В афише Новой Оперы благодаря усилиям главного дирижера театра Яна Латам-Кёнига пять лет назад появилось, но, к сожалению, ненадолго название другого камерного шедевра английского композитора — оперы «Поворот винта». К слову, в детстве Латам-Кёниг пел в хоре под управлением самого Бриттена, поэтому его «погружение» в мир сложной, гуманистической музыки XX века — не только дань уважения великому соотечественнику, но и желание исследовать психологические возможности камерной оперы, когда небольшой оркестр, солисты и зрители взаимодействуют как единый музыкальный организм в трансляции сильных эмоций.

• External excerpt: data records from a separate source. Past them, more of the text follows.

-- ==== Sys2Proof/Safety.lean ====
section
/-! DEFINITION. The terms claims use: runs of several edges, what an edge or a run is given, what it keeps, and the
invariants. The block has no unsafe step: no edge faults or refuses (60_exceptions.md R200). -/

namespace Sys2Proof.Machine

/-- The state after `k` clock edges, stopping at a fault or a refusal (there is none). -/
def edges : Nat → State → Host.Outcome State Fault Refusal
  | 0, s => .next s
  | k + 1, s =>
    match step s with
    | .next t => edges k t
    | .fault r => .fault r
    | .refused r => .refused r

/-- The micro-operation of the coming edge (40_sequencer.md R100). -/
def State.op (s : State) : Instr := decode s.ctl

/-! ### What a run is given -/

/-- `rst = 0` at the next `k` edges. -/
def NoReset (k : Nat) (s : State) : Prop := ∀ j < k, (s.inputAt j).rst = false

/-- The coming edge takes a request for the angle `a`: IDLE, `rst = 0`, `start = 1`, `angle_in = a`. -/
structure Accepts (s : State) (a : Word) : Prop where
  idle  : s.st = .idle
  rst   : s.pins.rst = false
  start : s.pins.start = true
  angle : s.pins.angleIn = a

/-! ### What an edge keeps -/

/-- The ROM, read word by word, and the constants are unchanged (20_memory.md R54). -/
structure BuildKept (s t : State) : Prop where
  rom       : ∀ i, memRead t.params i = memRead s.params i
  constants : t.params = s.params

/-- The environment's fields, which only the passing of an edge changes, are unchanged. -/
structure EnvironmentKept (s t : State) : Prop where
  stimulus : t.stimulus = s.stimulus
  undriven : t.undriven = s.undriven

/-- The three result registers are unchanged (10_state.md R32, R33). -/
structure ResultKept (s t : State) : Prop where
  cosOut : t.cosOut = s.cosOut
  sinOut : t.sinOut = s.sinOut
  domErr : t.domErr = s.domErr

/-- The working triple is unchanged (10_state.md R22 to R24). -/
structure VectorKept (s t : State) : Prop where
  x : t.x = s.x
  y : t.y = s.y
  z : t.z = s.z

/-- `cneg` and `derr` are unchanged (10_state.md R26, R27). -/
structure SignsKept (s t : State) : Prop where
  cneg : t.cneg = s.cneg
  derr : t.derr = s.derr

/-- Every register has its reset value, and `busy` is 0 (10_state.md R39). -/
structure RegistersAtReset (t : State) : Prop where
  st     : t.st = .idle
  cnt    : t.cnt.toNat = 0
  x      : t.x = 0x00000000#32
  y      : t.y = 0x00000000#32
  z      : t.z = 0x00000000#32
  cneg   : t.cneg = false
  derr   : t.derr = false
  cosOut : t.cosOut = 0x00000000#32
  sinOut : t.sinOut = 0x00000000#32
  domErr : t.domErr = false
  done   : t.done = false
  busy   : t.busy = false

/-! ### Invariants -/

/-- The control position is one that a run from reset reaches: `cnt = 0` in IDLE and COMPOSE, and `st != 11`
(30_encoding.md R76). -/
abbrev ReachableControl (s : State) : Prop :=
  s.st ≠ .illegal ∧ (s.st = .idle ∨ s.st = .compose → s.cnt = 0#4)

/-- The transaction in flight is that of some angle `a`: after `k` iterations, with the flags LOAD derived from `a`. -/
structure InFlight (s : State) (a : Word) (k : Nat) : Prop where
  vector : s.vector = iterates s.params (reduce s.params a).angle k
  cneg   : s.cneg = (reduce s.params a).neg
  derr   : s.derr = domainErr s.params a

/-- The datapath agrees with the sequencer position: in ROTATE, `cnt` iterations of some angle's transaction are done;
in COMPOSE all sixteen are. -/
def DatapathCoherent (s : State) : Prop :=
  match s.st with
  | .idle => True
  | .rotate => ∃ a, InFlight s a s.cnt.toNat
  | .compose => ∃ a, InFlight s a 16
  | .illegal => False

/-- The result registers hold the reset values or the block's function of some angle; and `done = 1` only in IDLE, with
a computed result. -/
def ResultCoherent (s : State) : Prop :=
  (s.result = ⟨0#32, 0#32, false⟩ ∨ ∃ a, s.result = cordicFn s.params a) ∧
  (s.done = true → s.st = .idle ∧ ∃ a, s.result = cordicFn s.params a)

/-- The invariant of every run from a RESET edge. -/
structure Coherent (s : State) : Prop where
  control  : ReachableControl s
  datapath : DatapathCoherent s
  result   : ResultCoherent s

end Sys2Proof.Machine
end

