theorem rst_of_mem_expandLine_run {w : Literal} {v : InputVector} (h : v ∈ expandLine (.run w)) : v.rst = false := by
  obtain rfl | h := List.mem_cons.1 h
  · rfl
  · rw [List.eq_of_mem_replicate h]; rfl

/-- The edges of the vectors listed first take their inputs from them. -/
theorem State.inputAt_mem {s : State} {vs rest : List InputVector} {j : Nat} (hs : s.stimulus = vs ++ rest)
    (hj : j < vs.length) : s.inputAt j ∈ vs := by
  rw [s.inputAt_of_lt j (by simp [hs]; omega)]
  simp [hs, hj]

section RunLine
variable {s : State} {w : Literal} {rest : List InputVector} (hs : s.stimulus = expandLine (.run w) ++ rest)
include hs

theorem accepts_run (hq : s.st = .idle) : Accepts s (literalWord w) := by
  have pins : s.pins = startLine (literalWord w) := by simp [State.pins, State.inputAt, hs, expandLine]
  exact ⟨hq, by rw [pins]; rfl, by rw [pins]; rfl, by rw [pins]; rfl⟩

theorem noReset_run : NoReset 18 s := fun _ hj =>
  rst_of_mem_expandLine_run (State.inputAt_mem hs (by rwa [expandLine_run_length]))

end RunLine

end Sys2Proof.Machine

namespace Sys2Proof.Proofs
open Sys2Proof.Machine

/-- Settles O41: the vectors of RUN are a request and seventeen edges with no reset, so the 18 edges are one whole
transaction, and they use up exactly those vectors. -/
theorem runLineComputesItsAngle : Obligations.RunLineComputesItsAngle := by
  refine ⟨expandLine_wait, fun w => ⟨expandLine_run w, expandLine_run_length w⟩, fun s w rest hq hs => ?_⟩
  obtain ⟨u, hu, idle, -, done, result⟩ := edges_transaction (accepts_run hs hq) (noReset_run hs)
  refine ⟨u, hu, idle, done, result, ?_⟩
  rw [edges_stimulus hu, hs, List.drop_left' (expandLine_run_length w)]

/-- Settles O12: the decoder reads the ignored bits nowhere; and `start`, on which the step could depend through the
pins, no micro-operation reads. -/
theorem ignoredBitsAreIgnored : Obligations.IgnoredBitsAreIgnored := by
  refine ⟨fun s v vs b hq => ?start, fun r b q n n' hq => decode_makeCtl_cnt hq r b n n', fun b b' q q' n n' => ?rst⟩
  case rst => rw [decode_makeCtl_rst, decode_makeCtl_rst]
  case start =>
    obtain ⟨t, t', ht, ht', he⟩ := exec_ignores_start ({ s with stimulus := v :: vs } : State).op s v vs b
    have sameOp : ({ s with stimulus := { v with start := b } :: vs } : State).op =
      ({ s with stimulus := v :: vs } : State).op := decode_makeCtl_start hq v.rst b v.start s.cnt
    rw [← sameOp] at ht
    calc
      step { s with stimulus := { v with start := b } :: vs } = .next t.afterEdge := step_of_exec ht
      _ = .next t'.afterEdge := by rw [he]
      _ = step { s with stimulus := v :: vs } := (step_of_exec ht').symm

/-- Settles O13: the encoding is a number with three digits; the other clauses unfold the expansion of a line. -/
theorem inputVectorsEncodeAndDecode : Obligations.InputVectorsEncodeAndDecode :=
  ⟨InputVector.toBits_toNat, InputVector.ofBits_toBits, InputVector.toBits_ofBits, fun _ => ⟨rfl, rfl, rfl, rfl⟩,
    fun _ => literalWord_hex_toNat, fun v => ⟨Literal.wellFormed_dec_iff v, literalWord_dec_toInt⟩, by decide⟩
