-- ==== Sys2Proof/Machine/Undefined.lean ====
section
/-! DEFINITION. The undefined ED opcodes and the prefix no-op (46_ed_prefix.md R309, 47_index_prefix.md R360). -/

namespace Sys2Proof.Machine

/-- Nothing but the PC update: two bytes for an undefined ED opcode (R309, C6). -/
def State.skip (s : State) (length : Word) : Result := .next (s.advance length)

/-- `NOP*`, ED 00 to ED 3F (R309). -/
def execNopEd00 (_ : BitVec 6) (s : State) : Result := s.skip 2

/-- `NOP*`, ED 77 and ED 7F (R309). -/
def execNopEd77 (_ : BitVec 1) (s : State) : Result := s.skip 2

/-- `NOP*`, ED 80 to ED 9F (R309). -/
def execNopEd80 (_ : BitVec 5) (s : State) : Result := s.skip 2

/-- `NOP*`, ED A4-A7, AC-AF, B4-B7, BC-BF (R309). -/
def execNopEdA4 (_ _ : BitVec 2) (s : State) : Result := s.skip 2

/-- `NOP*`, ED C0 to ED FF (R309). -/
def execNopEdC0 (_ : BitVec 6) (s : State) : Result := s.skip 2

/-- `XY prefix no-op` before DD or FD: one byte (R360, R99). -/
def execXyThenXy (_ _ : Idx) (s : State) : Result := s.skip 1

/-- `XY prefix no-op` before ED: one byte (R360, R99). -/
def execXyThenEd (_ : Idx) (s : State) : Result := s.skip 1

end Sys2Proof.Machine
end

Опера «Поругание Лукреции» написана в 1946 году, сразу после окончания самой кровопролитной в истории войны, и убежденный пацифист Бриттен, обращаясь к столь важному сюжету западно-христианской культуры, вместо «сурового приговора» из поэмы Шекспира «Обесчещенная Лукреция» дает своим современникам и потомкам надежду на спасение. Историческая подоплека изгнания этрусского царя из дохристианского Рима оказывается не столь важной после пережитых трагедий XX века. Прожектор направлен на самоубийство праведной Лукреции (Гаяне Бабаджанян), жертвы людской жестокости, порожденной непрекращающимися войнами.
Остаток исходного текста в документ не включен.